<<<<
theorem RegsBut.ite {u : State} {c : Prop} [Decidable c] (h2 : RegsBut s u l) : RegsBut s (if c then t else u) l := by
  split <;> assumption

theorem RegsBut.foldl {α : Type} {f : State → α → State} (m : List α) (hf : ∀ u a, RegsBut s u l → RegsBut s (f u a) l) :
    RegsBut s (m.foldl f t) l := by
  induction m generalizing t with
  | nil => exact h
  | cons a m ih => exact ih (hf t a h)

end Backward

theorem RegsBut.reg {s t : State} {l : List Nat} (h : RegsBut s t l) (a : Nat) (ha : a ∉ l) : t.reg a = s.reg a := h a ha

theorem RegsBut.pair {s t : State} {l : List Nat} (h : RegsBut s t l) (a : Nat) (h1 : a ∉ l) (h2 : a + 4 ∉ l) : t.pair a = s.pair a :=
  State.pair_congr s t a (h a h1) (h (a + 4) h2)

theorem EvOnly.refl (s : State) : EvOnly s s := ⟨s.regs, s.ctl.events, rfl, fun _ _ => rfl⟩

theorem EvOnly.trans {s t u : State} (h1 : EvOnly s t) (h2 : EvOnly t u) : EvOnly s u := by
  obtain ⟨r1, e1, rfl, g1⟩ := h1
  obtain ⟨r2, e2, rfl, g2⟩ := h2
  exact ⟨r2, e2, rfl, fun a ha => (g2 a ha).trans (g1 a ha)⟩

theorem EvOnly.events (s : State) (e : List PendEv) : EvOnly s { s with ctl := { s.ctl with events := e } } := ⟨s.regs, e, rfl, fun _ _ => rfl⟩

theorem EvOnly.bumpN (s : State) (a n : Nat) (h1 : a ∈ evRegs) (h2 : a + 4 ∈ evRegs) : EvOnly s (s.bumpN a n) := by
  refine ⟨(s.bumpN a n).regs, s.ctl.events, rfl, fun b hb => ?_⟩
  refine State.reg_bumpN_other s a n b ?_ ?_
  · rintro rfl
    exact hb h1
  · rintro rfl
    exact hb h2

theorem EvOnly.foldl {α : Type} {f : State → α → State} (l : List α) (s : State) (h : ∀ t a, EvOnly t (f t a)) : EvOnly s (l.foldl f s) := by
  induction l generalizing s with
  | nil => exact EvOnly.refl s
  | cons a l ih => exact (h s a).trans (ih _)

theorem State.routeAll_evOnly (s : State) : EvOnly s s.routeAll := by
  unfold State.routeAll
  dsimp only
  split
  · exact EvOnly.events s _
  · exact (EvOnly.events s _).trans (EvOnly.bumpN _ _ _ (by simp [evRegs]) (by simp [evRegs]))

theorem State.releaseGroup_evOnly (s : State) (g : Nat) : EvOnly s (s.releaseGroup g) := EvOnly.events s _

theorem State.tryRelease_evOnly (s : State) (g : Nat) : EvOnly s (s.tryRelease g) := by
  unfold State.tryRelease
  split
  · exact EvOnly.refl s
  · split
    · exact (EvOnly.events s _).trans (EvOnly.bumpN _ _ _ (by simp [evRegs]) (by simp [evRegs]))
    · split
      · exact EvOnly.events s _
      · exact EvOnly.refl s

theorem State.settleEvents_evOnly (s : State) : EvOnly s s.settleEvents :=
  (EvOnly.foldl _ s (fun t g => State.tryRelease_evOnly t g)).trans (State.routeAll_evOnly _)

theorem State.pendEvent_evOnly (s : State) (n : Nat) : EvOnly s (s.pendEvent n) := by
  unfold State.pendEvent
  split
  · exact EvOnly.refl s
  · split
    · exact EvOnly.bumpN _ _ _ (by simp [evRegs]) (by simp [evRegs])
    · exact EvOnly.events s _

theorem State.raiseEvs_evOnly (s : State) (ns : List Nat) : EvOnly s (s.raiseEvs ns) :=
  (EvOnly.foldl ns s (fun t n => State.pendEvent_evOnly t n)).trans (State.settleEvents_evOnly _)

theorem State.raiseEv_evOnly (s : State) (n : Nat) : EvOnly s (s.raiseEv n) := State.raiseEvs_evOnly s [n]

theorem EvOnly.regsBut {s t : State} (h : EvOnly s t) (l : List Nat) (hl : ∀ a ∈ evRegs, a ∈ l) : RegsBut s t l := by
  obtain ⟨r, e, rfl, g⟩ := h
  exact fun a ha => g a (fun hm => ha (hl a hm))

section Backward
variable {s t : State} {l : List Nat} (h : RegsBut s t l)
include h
>>>>
_WORK TO BE COMPLETED_
Above are the records; copy exactly the lines from the line with "obtain ⟨r2, e2, rfl, g2⟩ := h2" through the line with "theorem State.raiseEvs_evOnly (s", both included.

_WRITTEN ANSWER_
  obtain ⟨r2, e2, rfl, g2⟩ := h2
  exact ⟨r2, e2, rfl, fun a ha => (g2 a ha).trans (g1 a ha)⟩

theorem EvOnly.events (s : State) (e : List PendEv) : EvOnly s { s with ctl := { s.ctl with events := e } } := ⟨s.regs, e, rfl, fun _ _ => rfl⟩

theorem EvOnly.bumpN (s : State) (a n : Nat) (h1 : a ∈ evRegs) (h2 : a + 4 ∈ evRegs) : EvOnly s (s.bumpN a n) := by
  refine ⟨(s.bumpN a n).regs, s.ctl.events, rfl, fun b hb => ?_⟩
  refine State.reg_bumpN_other s a n b ?_ ?_
  · rintro rfl
    exact hb h1
  · rintro rfl
    exact hb h2

theorem EvOnly.foldl {α : Type} {f : State → α → State} (l : List α) (s : State) (h : ∀ t a, EvOnly t (f t a)) : EvOnly s (l.foldl f s) := by
  induction l generalizing s with
  | nil => exact EvOnly.refl s
  | cons a l ih => exact (h s a).trans (ih _)

theorem State.routeAll_evOnly (s : State) : EvOnly s s.routeAll := by
  unfold State.routeAll
  dsimp only
  split
  · exact EvOnly.events s _
  · exact (EvOnly.events s _).trans (EvOnly.bumpN _ _ _ (by simp [evRegs]) (by simp [evRegs]))

theorem State.releaseGroup_evOnly (s : State) (g : Nat) : EvOnly s (s.releaseGroup g) := EvOnly.events s _

theorem State.tryRelease_evOnly (s : State) (g : Nat) : EvOnly s (s.tryRelease g) := by
  unfold State.tryRelease
  split
  · exact EvOnly.refl s
  · split
    · exact (EvOnly.events s _).trans (EvOnly.bumpN _ _ _ (by simp [evRegs]) (by simp [evRegs]))
    · split
      · exact EvOnly.events s _
      · exact EvOnly.refl s

theorem State.settleEvents_evOnly (s : State) : EvOnly s s.settleEvents :=
  (EvOnly.foldl _ s (fun t g => State.tryRelease_evOnly t g)).trans (State.routeAll_evOnly _)

theorem State.pendEvent_evOnly (s : State) (n : Nat) : EvOnly s (s.pendEvent n) := by
  unfold State.pendEvent
  split
  · exact EvOnly.refl s
  · split
    · exact EvOnly.bumpN _ _ _ (by simp [evRegs]) (by simp [evRegs])
    · exact EvOnly.events s _

theorem State.raiseEvs_evOnly (s : State) (ns : List Nat) : EvOnly s (s.raiseEvs ns) :=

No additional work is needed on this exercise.